Top of STUDY MATERIAL
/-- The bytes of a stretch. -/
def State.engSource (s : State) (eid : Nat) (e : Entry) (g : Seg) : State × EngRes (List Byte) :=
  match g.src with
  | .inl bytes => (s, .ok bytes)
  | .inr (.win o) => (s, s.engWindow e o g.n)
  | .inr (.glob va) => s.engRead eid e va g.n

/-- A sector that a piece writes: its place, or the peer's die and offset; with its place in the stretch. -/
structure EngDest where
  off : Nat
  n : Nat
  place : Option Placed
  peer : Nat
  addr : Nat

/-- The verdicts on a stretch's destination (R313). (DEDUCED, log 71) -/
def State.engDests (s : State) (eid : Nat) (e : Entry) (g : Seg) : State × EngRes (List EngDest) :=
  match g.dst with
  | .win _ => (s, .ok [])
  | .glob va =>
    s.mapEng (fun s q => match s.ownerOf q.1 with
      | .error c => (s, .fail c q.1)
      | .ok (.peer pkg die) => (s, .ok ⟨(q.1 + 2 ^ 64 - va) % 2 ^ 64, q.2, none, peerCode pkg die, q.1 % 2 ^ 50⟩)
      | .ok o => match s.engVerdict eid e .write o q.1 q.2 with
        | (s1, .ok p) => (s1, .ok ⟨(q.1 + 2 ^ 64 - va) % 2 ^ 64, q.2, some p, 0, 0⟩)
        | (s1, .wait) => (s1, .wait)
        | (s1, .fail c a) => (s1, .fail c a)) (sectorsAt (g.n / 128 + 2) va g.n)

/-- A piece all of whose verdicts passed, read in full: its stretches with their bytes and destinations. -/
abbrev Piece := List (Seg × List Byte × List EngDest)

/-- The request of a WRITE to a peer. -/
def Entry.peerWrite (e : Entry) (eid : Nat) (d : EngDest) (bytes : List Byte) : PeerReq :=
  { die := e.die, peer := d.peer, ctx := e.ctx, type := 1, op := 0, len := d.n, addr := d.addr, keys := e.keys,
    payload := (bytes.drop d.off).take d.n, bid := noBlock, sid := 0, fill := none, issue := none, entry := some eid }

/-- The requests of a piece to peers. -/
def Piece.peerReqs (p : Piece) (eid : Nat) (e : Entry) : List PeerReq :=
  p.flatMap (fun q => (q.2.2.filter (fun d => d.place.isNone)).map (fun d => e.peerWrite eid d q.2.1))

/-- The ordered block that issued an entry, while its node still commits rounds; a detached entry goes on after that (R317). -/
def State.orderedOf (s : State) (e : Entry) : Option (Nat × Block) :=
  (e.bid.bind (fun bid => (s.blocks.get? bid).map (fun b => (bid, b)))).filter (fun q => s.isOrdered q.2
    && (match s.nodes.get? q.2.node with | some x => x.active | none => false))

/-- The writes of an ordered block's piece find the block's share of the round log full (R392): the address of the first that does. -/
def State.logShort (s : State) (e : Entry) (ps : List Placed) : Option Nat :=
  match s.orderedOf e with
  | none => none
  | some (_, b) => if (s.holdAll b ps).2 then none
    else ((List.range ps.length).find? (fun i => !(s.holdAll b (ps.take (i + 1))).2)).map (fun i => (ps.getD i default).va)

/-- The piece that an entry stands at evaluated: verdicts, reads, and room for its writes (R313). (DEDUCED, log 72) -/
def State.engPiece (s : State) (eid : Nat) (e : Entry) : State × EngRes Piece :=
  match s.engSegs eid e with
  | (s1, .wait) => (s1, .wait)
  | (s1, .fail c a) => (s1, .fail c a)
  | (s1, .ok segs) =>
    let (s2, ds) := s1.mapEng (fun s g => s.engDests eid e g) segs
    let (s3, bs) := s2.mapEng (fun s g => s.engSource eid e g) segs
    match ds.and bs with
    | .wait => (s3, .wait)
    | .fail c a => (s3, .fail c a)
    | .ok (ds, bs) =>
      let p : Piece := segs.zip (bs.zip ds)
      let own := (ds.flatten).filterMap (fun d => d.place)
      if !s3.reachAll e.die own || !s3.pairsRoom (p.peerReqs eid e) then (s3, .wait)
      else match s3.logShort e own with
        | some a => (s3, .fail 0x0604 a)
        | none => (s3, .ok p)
Bottom of STUDY MATERIAL
Top of STUDY MATERIAL
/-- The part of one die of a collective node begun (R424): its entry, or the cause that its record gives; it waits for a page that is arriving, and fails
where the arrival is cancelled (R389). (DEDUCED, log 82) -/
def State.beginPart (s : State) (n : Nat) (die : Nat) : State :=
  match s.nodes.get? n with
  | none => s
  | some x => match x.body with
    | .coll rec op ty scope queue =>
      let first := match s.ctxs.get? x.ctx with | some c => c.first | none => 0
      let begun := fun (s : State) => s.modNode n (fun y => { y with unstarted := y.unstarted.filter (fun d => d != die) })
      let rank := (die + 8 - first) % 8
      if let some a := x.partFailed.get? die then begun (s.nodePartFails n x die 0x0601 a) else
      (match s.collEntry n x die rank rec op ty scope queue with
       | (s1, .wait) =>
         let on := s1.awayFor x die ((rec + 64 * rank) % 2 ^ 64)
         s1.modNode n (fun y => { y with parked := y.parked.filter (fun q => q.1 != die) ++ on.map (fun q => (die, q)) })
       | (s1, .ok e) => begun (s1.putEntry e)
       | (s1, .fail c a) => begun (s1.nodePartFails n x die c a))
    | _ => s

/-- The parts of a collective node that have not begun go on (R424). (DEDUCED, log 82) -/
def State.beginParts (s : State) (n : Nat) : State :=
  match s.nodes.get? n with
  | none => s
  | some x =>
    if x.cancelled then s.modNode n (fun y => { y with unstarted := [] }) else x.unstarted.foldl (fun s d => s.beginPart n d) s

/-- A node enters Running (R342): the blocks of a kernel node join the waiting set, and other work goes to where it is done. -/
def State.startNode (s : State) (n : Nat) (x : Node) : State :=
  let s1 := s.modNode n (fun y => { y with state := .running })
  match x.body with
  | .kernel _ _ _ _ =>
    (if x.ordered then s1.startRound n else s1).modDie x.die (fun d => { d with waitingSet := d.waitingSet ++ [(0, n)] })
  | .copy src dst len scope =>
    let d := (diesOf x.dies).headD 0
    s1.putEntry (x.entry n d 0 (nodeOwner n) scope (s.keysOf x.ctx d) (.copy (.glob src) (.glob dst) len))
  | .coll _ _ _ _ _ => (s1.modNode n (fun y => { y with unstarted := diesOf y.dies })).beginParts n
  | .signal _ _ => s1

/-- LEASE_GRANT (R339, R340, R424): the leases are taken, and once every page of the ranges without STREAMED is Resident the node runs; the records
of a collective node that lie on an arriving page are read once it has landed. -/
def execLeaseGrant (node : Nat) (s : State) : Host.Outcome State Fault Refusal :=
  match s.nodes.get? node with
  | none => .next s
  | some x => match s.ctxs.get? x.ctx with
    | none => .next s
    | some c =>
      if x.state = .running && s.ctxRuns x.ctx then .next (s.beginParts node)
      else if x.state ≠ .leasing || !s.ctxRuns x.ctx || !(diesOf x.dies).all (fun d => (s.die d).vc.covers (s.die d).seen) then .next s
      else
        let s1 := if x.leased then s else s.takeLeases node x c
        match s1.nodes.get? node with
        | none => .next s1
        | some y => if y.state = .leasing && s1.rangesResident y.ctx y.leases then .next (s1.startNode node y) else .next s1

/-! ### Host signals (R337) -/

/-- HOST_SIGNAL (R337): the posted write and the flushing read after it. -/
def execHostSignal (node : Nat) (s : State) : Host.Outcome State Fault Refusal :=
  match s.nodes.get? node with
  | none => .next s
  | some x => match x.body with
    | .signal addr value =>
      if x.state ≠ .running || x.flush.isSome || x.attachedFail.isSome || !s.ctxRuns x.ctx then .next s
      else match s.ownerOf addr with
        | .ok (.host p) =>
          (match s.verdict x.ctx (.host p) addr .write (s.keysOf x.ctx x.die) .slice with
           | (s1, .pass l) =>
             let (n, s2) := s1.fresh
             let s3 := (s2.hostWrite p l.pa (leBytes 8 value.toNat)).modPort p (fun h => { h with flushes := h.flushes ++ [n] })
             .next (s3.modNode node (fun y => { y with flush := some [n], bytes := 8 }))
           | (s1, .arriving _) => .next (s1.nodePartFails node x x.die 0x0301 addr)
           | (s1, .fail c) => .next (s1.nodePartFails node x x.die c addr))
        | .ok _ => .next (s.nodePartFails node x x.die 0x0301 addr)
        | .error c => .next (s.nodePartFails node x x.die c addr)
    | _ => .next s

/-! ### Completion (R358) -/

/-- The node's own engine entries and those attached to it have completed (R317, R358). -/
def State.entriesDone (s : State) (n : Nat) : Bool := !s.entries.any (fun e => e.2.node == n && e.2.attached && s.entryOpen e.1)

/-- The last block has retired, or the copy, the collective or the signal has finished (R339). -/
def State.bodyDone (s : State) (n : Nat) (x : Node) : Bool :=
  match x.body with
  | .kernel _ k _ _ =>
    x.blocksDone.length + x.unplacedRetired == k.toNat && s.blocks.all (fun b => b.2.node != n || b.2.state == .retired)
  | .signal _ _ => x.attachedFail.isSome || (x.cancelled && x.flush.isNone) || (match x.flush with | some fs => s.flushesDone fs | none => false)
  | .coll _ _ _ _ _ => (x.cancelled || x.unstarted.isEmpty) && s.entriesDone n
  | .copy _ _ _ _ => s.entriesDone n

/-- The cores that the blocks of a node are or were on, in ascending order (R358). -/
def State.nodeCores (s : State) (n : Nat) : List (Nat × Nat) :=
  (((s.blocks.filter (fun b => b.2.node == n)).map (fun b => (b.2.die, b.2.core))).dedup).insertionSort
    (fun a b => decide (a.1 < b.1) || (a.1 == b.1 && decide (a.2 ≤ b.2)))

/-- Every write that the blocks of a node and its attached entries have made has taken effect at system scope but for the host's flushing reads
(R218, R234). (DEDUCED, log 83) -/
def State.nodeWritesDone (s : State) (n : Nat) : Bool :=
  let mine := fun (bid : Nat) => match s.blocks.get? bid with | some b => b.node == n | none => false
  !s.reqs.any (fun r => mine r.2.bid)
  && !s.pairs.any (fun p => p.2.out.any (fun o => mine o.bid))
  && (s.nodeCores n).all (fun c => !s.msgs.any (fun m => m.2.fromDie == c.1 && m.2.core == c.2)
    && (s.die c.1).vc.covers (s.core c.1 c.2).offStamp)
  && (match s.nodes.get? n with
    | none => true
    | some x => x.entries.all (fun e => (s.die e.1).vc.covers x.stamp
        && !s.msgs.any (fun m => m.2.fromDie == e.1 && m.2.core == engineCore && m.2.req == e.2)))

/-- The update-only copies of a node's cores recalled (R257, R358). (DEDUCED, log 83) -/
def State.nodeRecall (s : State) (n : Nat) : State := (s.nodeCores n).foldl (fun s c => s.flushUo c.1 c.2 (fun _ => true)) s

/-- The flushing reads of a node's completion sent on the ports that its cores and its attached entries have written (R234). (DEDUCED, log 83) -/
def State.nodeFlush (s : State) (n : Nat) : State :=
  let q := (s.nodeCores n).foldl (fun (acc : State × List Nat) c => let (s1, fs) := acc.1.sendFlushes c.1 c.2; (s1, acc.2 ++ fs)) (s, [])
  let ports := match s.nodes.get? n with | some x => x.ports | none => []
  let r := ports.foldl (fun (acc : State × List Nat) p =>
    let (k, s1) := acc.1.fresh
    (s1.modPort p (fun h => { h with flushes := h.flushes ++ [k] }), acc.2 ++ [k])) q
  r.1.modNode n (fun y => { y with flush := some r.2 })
Bottom of STUDY MATERIAL
**INSTRUCTIONS TO FOLLOW:** Copy the lines of the data above exactly as written, beginning with the line containing "that (R317). -/" and ending with the line containing "(e.bid.bind (fun bid", and leave out all other lines.

**ANSWER SECTION:**
/-- The ordered block that issued an entry, while its node still commits rounds; a detached entry goes on after that (R317). -/
def State.orderedOf (s : State) (e : Entry) : Option (Nat × Block) :=
  (e.bid.bind (fun bid => (s.blocks.get? bid).map (fun b => (bid, b)))).filter (fun q => s.isOrdered q.2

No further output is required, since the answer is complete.